- **What the task asks**
Please return exactly the lines from the one containing "exact ⟨_, this, rfl, rfl, rfl, rfl, rfl, rfl, rfl⟩" through the end of the records, including both.

- **Provided information**
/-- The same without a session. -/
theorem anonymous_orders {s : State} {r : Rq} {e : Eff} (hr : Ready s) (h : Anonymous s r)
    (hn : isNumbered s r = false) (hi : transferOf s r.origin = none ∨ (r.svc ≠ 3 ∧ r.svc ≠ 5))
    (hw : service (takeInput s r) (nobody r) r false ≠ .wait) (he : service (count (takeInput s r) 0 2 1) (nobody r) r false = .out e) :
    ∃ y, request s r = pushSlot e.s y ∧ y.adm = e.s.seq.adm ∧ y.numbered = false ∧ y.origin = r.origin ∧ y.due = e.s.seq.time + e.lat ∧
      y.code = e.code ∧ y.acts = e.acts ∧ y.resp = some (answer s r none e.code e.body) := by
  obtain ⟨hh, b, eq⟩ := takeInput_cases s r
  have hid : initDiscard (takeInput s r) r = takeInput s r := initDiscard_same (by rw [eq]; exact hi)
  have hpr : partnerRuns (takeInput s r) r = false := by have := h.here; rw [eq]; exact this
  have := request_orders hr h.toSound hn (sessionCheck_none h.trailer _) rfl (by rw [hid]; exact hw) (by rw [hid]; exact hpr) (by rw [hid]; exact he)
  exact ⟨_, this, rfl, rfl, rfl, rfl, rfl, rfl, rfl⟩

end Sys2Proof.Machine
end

- **Exercise response**
  exact ⟨_, this, rfl, rfl, rfl, rfl, rfl, rfl, rfl⟩

end Sys2Proof.Machine
end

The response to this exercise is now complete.